Waktu menunjukan pukul 10.30 saat pesawat kami mendarat di Bandara Sultan Iskandar Muda, Banda Aceh. Udara panas menyeruak tatkala pintu pembatas ruang pengambilan bagasi terbuka. Aceh menyambut kami dengan matahari yang terang-hangat, seperti penuh senyum yang hangat menyapa.
Rombongan kami yang beranggotakan 8 orang mayoritas adalah pegawai ICRC. Selebihnya adalah tim penerjemah dan seorang pakar hukum Islam dari Pakistan. Ya, beliau adalah Prof. Muhammad Munir yang terbang dari Islamabad di Pakistan ke Bumi Rencong untuk berbagi wawasan tentang hukum Islam dan kaitannya dengan Hukum Humaniter Internasional (HHI). Prof. Munir diundang ICRC sebagai pembicara utama dalam “Kursus Bersertifikat Hukum Humaniter Internasional dan Hukum Islam tentang Konflik Bersenjata” yang diselenggarakan ICRC pada tanggal 26-29 Agustus bekerjasama dengan Fakultas Hukum dan Syariah, Universitas Islam Negeri Ar-Raniry.
Kegiatan di Banda Aceh ini adalah program tahunan ICRC yang ketiga, setelah sebelumnya diselenggarakan di Jakarta dan Makassar. Tujuannya adalah untuk melatih para dosen dan pengajar di fakultas hukum dan atau syariah untuk lebih mendalami materi-materi dalam Hukum Humaniter Internasional dan hukum Islam menyangkut konflik bersenjata (siyar).
Andrew Bartles-Smith, Penasehat Regional ICRC untuk Urusan Kemanusiaan, dalam wawancara dengan beberapa media menyampaikan bahwa kegiatan ini bertujuan untuk mendekatkan para akademisi dengan berbagai persoalan kemanusiaan dan diharapkan mampu memberikan kontribusi dalam menyelesaikan berbagai masalah kemanusiaan.
“Kami berharap Bapak-bapak dan Ibu-ibu yang punya tradisi keilmuan Islam yang kuat dan mengakar dapat menilik dan membahas persoalan-persoalan tersebut dengan bekal kepakaran dan pengetahuan yang Bapak dan Ibu miliki.
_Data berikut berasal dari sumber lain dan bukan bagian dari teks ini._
/-! ### Position compares (R142, R143) -/

/-- CMP_ARM in grain g (R142). -/
def Hw.cmpArm (h : Hw) (n k g : Nat) : Hw :=
  let st := fbr n (0x0E8 + 0x20 * k)
  let d := countDiff (h.cmpTarget n k) (h.fbInt n)
  let dir := h.cmpDir n k
  let h := (h.setF st 2 0 0).setDue n k none
  if d = 0 then (h.setBit st 0 true).setDue n k (some (g + 1, g + 1))
  else if dir = 2 ∨ (dir = 0 ∧ 0 < d) ∨ (dir = 1 ∧ d < 0) then h.setBit st 0 true
  else
    let h := (h.setBit st 2 true).evt (pFB n) 12
    if h.bit (fbr n (0x0E0 + 0x20 * k)) 4 then h.setDue n k (some (g + 1, g + 1)) else h

/-- CMP_DISARM in grain g: a compare that fires in this grain fires (R144). -/
def Hw.cmpDisarm (h : Hw) (n k g : Nat) : Hw :=
  let h := h.setBit (fbr n (0x0E8 + 0x20 * k)) 0 false
  match tabGet none k (h.fb n).due with
  | some d => if d.2 ≤ g then h else h.setDue n k none
  | none => h

/-- CMP_FIRE: a compare whose target is reached fires (R143), with the time-stamp of the change that reached it, or of
the grain after its arm. Answers whether it fired. -/
def Hw.cmpFire (h : Hw) (n k : Nat) : Hw × Bool :=
  match tabGet none k (h.fb n).due with
  | none => (h, false)
  | some d =>
    if h.grain < d.2 then (h, false)
    else
      let st := fbr n (0x0E8 + 0x20 * k)
      let h := (h.setDue n k none).setF st 1 0 2
      let h := h.setReg (fbr n (0x0EC + 0x20 * k)) (BitVec.ofNat 32 d.1)
      ((h.evtTs (pFB n) (10 + k) d.1).log (pFB n) 8 (10 + k) n d.1, true)

/-! ### Commits, clears and readouts -/

/-- The frame length F of an SSI configuration (R127). -/
def ssiFrame (cfg : Word) : Nat := (fld cfg 5 0 + fld cfg 20 18 + 2) * 4 * fld cfg 31 21

/-- Whether a port holds or is about to hold a mode. -/
def Hw.fbHasMode (h : Hw) (n : Nat) (p : Nat → Bool) : Bool :=
  p (h.fbMode n) || (h.pending (pFB n) && p (fld (h.pnd (fbr n 0x040)) 2 0))

/-- The check of an FB GO (R146). -/
def Hw.fbSetOk (h : Hw) (n : Nat) : Bool :=
  let cfg := h.shd (fbr n 0x040)
  let mode := fld cfg 2 0
  let ssi := h.shd (fbr n 0x048)
  let tm := h.shd (fbr n 0x04C)
  let bits := fld ssi 5 0
  let div := fld ssi 31 21
  let mono := fld tm 31 24
  let legs := (List.range 32).any fun a => h.axFb a == n && (h.axisLegs a).any h.legEnabled
  decide (mode < 6)
    && !(mode == mPAIRED && (n % 2 == 1 || h.fbHasMode (n + 1) (· != mOFF)))
    && !(mode != mOFF && n % 2 == 1 && h.fbHasMode (n - 1) (· == mPAIRED))
    && !(bitOf cfg 6 && mode != mHALL && mode != mPAIRED)
    && decide (8 ≤ bits) && decide (bits ≤ 40) && decide (13 ≤ div) && decide (div ≤ 1250) && mono != 0
    && decide (fld tm 18 0 + ssiFrame ssi + fld ssi 15 8 + 500 * mono ≤ h.batch)
    && !(mode != h.fbMode n && legs)

/-- The commit point of an FB page (R130, R146). -/
def Hw.fbTake (h : Hw) (n : Nat) : Hw :=
  if h.takes (pFB n) then
    let h := (h.takePending (pFB n)).fbReconf n
    -- REP follows RAW in every grain (R131): where HYST has gone it moves here (log entry 161)
    h.when (h.fb n).on fun h => h.repFollow n h.grain
  else h

/-- FBn.STAT (R147). -/
def Hw.fbStat (h : Hw) (n : Nat) : Word :=
  let w := putFld (h.reg (fbr n rSTAT)) 0 0 (if h.reg64 (fbr n 0x078) = 0 then 0 else 1)
  let code := h.f (fbr n 0x08C) 2 0
  let hall := (h.fb n).mode == mHALL || (h.fb n).mode == mPAIRED
  let w := putFld w 2 2 (if hall && (code == 0 || code == 7) then 1 else 0)
  putFld w 4 4 (if h.fbDrives n then 1 else 0)

/-- FB_CNT_CLR (R147, R32). -/
def Hw.fbCntClr (h : Hw) (n : Nat) : Hw :=
  let h := (h.clrCnt (fbr n 0x090) 31 16).clrCnt (fbr n 0x090) 15 0
  let h := ((h.clrCnt (fbr n 0x094) 23 16).clrCnt (fbr n 0x094) 15 8).clrCnt (fbr n 0x094) 7 0
  (h.clrCnt (fbr n 0x0A8) 31 16).clrCnt (fbr n 0x0C8) 31 16

/-- SOFT_RESET of an FB page: its registers and its working state, the levels of its lines excepted. -/
def Hw.fbReset (h : Hw) (n : Nat) : Hw :=
  (h.pageReset (pFB n)).setFb n { lines := (h.fb n).lines, bound := (h.fb n).bound }

/-! ### Commands of the family that touch no other unit -/

/-- FB_LINE_CHANGE. -/
def execFbLineChange (g : Nat) (n : Fin 32) (lines : BitVec 8) (first : Nat) (s : State) :=
  run g (fun _ h => h.fbLines n lines first) s
/-- FB_GLITCH. -/
def execFbGlitch (g : Nat) (n : Fin 32) (len : Nat) (s : State) := run g (fun _ h => h.fbGlitch n len) s
/-- SSI_READ_START. -/
def execSsiReadStart (g : Nat) (n : Fin 32) (l0 : Bool) (s : State) := run g (fun _ h => h.ssiStart n l0) s
/-- POS_LOAD: a write of CTRL.POS_LOAD (R132). -/
def execPosLoad (g : Nat) (n : Fin 32) (s : State) :=
  run g (fun _ h => h.swMirror (pFB n) rCTRL (putFld (h.reg (ra (pFB n) rCTRL)) 4 4 1) fun h =>
    h.posLoad n (h.reg (fbr n 0x084)).toInt h.wgrain) s
/-- FB_CNT_CLR: a write of CTRL.CNT_CLR. -/
def execFbCntClr (g : Nat) (n : Fin 32) (s : State) :=
  run g (fun _ h => h.swWrite (pFB n) rCTRL fun h => h.fbCntClr n) s
/-- LATCH_ARM. -/
def execLatchArm (g : Nat) (n : Fin 32) (k : Fin 2) (s : State) :=
  run g (fun _ h => h.swWrite (pFB n) (0x0A4 + 0x20 * k) fun h => h.latchArm n k h.wgrain) s
/-- LATCH_DISARM. -/
def execLatchDisarm (g : Nat) (n : Fin 32) (k : Fin 2) (s : State) :=
  run g (fun _ h => h.swWrite (pFB n) (0x0A4 + 0x20 * k) fun h => h.latchDisarm n k h.wgrain) s
/-- PROBE_LOST. -/
def execProbeLost (g : Nat) (n : Fin 32) (k : Fin 2) (len : Nat) (s : State) := run g (fun _ h => h.probeLost n k len) s
/-- CMP_ARM. -/
def execCmpArm (g : Nat) (n : Fin 32) (k : Fin 2) (s : State) :=
  run g (fun _ h => h.swWrite (pFB n) (0x0E4 + 0x20 * k) fun h => h.cmpArm n k h.wgrain) s
/-- CMP_DISARM. -/
def execCmpDisarm (g : Nat) (n : Fin 32) (k : Fin 2) (s : State) :=
  run g (fun _ h => h.swWrite (pFB n) (0x0E4 + 0x20 * k) fun h => h.cmpDisarm n k h.wgrain) s
/-- STEP_PULSE: a planned step of channel c rises (R238); a port in STEP mode that drives its lines counts it (R129). -/
def execStepPulse (g : Nat) (c : Fin 32) (s : State) :=
  run g (fun _ h =>
    let r := h.stepIssue c
    match r.2 with
    | some x => if (r.1.fb c).on && (r.1.fb c).mode == mSTEP && r.1.fbDrives c then
        r.1.fbMove c (if x.1 then -1 else 1) x.2 else r.1
    | none => r.1) s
Upaya-upaya seperti ini kami harapkan dapat mendekatkan kalangan akademisi dengan isu-isu kemanusiaan kontemporer sehingga kita dapat memberikan sumbangan penting bagi kerja-kerja kemanusiaan.” Andrew, lebih lanjut, menjelaskan bahwa ICRC sejak tahun 1990 sudah bekerjasama dengan kalangan akademisi, ulama dan kelompok sipil di negara seperti Pakistan, Afganistan, Iran, Yordania dan juga Indonesia. Kursus di Aceh merupakan bagian dari kegiatan ICRC untuk meningkatkan kerjasama dengan kalangan ulama dan pemerhati Hukum Islam di Indonesia, tambahnya.
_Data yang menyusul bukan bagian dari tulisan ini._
/-- Whether a condition that stands from a grain on has stood for so many grains. -/
def stood (since : Option Nat) (n g : Nat) : Bool := match since with | some t => decide (t + n ≤ g) | none => false

/-- COOLDOWN_END (R445): both maxima have stood below their clear values for 10 s. -/
def Hw.cooldownEnd (h : Hw) (m : Mem) : Hw :=
  if h.mode = mCOOLDOWN ∧ h.save.done ∧ stood h.sup.coolFrom (10 * 500000000) h.grain ∧ 1 ≤ h.nValid dieSensors then
    h.dieRelease m
  else h

/-- RO_DISAGREE: the disagreement has stood for 10 s (R447). -/
def Hw.roDisagree (h : Hw) : Hw :=
  if stood h.sup.roFrom (10 * 500000000) h.grain then (h.setBit (th rSTAT) 3 true).evt pTHM 4 else h

/-- The rules of a commit of THM (R453). -/
def Hw.thmSetOk (h : Hw) : Bool :=
  let w := h.shd (th 0x078)
  decide (4 * fld w 31 24 ≤ fld w 15 8) && [fld w 7 0, fld w 15 8, fld w 23 16, fld w 31 24].all (· != 0)

/-- POWER_FAIL. -/
def execPowerFail (g : Nat) (samplesMv : List Nat) (s : State) := runSup g (fun _ h => h.powerFail samplesMv) s
/-- SHED_COMPLETE. -/
def execShedComplete (g : Nat) (s : State) := run g (fun m h => h.shedDone m) s
/-- SAVE_COMPLETE. -/
def execSaveComplete (g : Nat) (s : State) := run g (fun m h => h.saveDone m) s
/-- SAVE_CMD. -/
def execSaveCmd (g : Nat) (s : State) := run g (fun m h => h.swWrite pSAVE 0x044 fun h => h.saveCmd m) s
/-- RESTORE_CMD. -/
def execRestoreCmd (g : Nat) (s : State) := run g (fun m h => h.swWrite pSAVE 0x044 fun h => h.restoreCmd m) s
/-- RESTORE_COMPLETE. -/
def execRestoreComplete (g : Nat) (s : State) := run g (fun _ h => h.restoreDone) s
/-- WARM_RESTART. -/
def execWarmRestart (g since : Nat) (s : State) := runSup g (fun m h => h.warmRestart m since) s
/-- HOLDUP_EXHAUSTED. -/
def execHoldupExhausted (g : Nat) (s : State) := runSup g (fun _ h => h.exhausted) s
/-- HOLD_TEST. -/
def execHoldTest (g : Nat) (vlogMv : Nat) (s : State) :=
  run g (fun _ h => (h.vlogSample vlogMv).swWrite pPWR 0x050 fun h => h.holdTest vlogMv) s
/-- HOLD_TEST_DONE. -/
def execHoldTestDone (g : Nat) (capUf esrMohm : Nat) (s : State) := run g (fun _ h => h.testDone capUf esrMohm) s
/-- HOLD_TEST_AUTO. -/
def execHoldTestAuto (g : Nat) (vlogMv vholdMv : Nat) (s : State) := run g (fun _ h => h.holdAuto vlogMv vholdMv) s
/-- VLOG_HIGH. -/
def execVlogHigh (g : Nat) (mv : Nat) (s : State) := runCool g (fun _ h => h.vlogSample mv) s
/-- THERMAL_READ. -/
def actThermalRead (g : Nat) (t : ThermalReading) (s : State) := runCool g (fun _ h => h.thermRead t) s
/-- THROTTLE_STEP. -/
def actThrottleStep (g : Nat) (s : State) := runCool g (fun _ h => h.throttleStep) s
/-- COOLDOWN_END. -/
def execCooldownEnd (g : Nat) (s : State) := runSup g (fun m h => h.cooldownEnd m) s
/-- RO_DISAGREE. -/
def execRoDisagree (g : Nat) (s : State) := runCool g (fun _ h => h.roDisagree) s
/-- SENSOR_STUCK. -/
def execSensorStuck (g : Nat) (n : Fin 12) (s : State) := runCool g (fun _ h => h.tsStuck n) s
/-- FLT_WINDOW_EXPIRY. -/
def execFltWindowExpiry (g : Nat) (page : Fin 512) (s : State) := runCool g (fun _ h => h.fltExpiry page) s
/-- LOG_RECORD_WRITE. -/
def actLogRecordWrite (g : Nat) (s : State) := runCool g (fun _ h => h.logWrite) s
/-- LOG_RD_WRITE. -/
def actLogRdWrite (g : Nat) (v : Word) (s : State) := run g (fun _ h => h.swWrite pFLT 0x044 fun h => h.logRd v) s
/-- DEV_CLR. -/
def execDevClr (g : Nat) (v : BitVec 3) (s : State) := run g (fun _ h => h.swWrite pFLT 0x050 fun h => h.devClr v) s

end Sys2Proof.Machine
end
Prof. Muhammad Munir dalam kursus tiga hari yang diselenggarakan di Hotel Grand Naggroe ini menyampaikan tiga topik utama, yaitu pengenalan tentang Hukum Islam dan Hukum Humaniter Internasional, perlindungan non-kombatan dalam Islam, dan status tawanan dalam Islam. Rina Rusman, penasehat hukum delegasi ICRC di Jakarta, berbicara tentang Hukum Humaniter Internasional secara umum dengan beberapa topik khusus seperti klasifikasi konflik, serta perlindungan orang dan obyek dalam peperangan.
Pelatihan kali ini terasa spesial karena tamu yang datang dari luar negeri lebih banyak dibanding tahun sebelumnya. Setidaknya ada 9 peserta dari mancanegara seperti Singapura, Malaysia, Filipina, Thailand, Jepang, Bangladesh, dan Mesir. Kehadiran mereka serta berbagai wawasan yang mereka sampaikan telah memperkaya wacana yang berlangsung dalam diskusi.
Para peserta juga diberi kesempatan untuk mengenal kota Banda Aceh lebih dekat dengan kunjungan (city tour) ke beberapa tempat bersejarah seperti Museum Tsunami, kapal tongkang yang terapung di tengah kota, dan tentu saja menikmati suasana Mesjid Baiturrahman.
Begitu banyak ilmu dan kenangan yang terukir dalam kegiatan ini, sampai-sampai seorang peserta dari Singapura berikrar bahwa ‘ICRC is close to my heart’.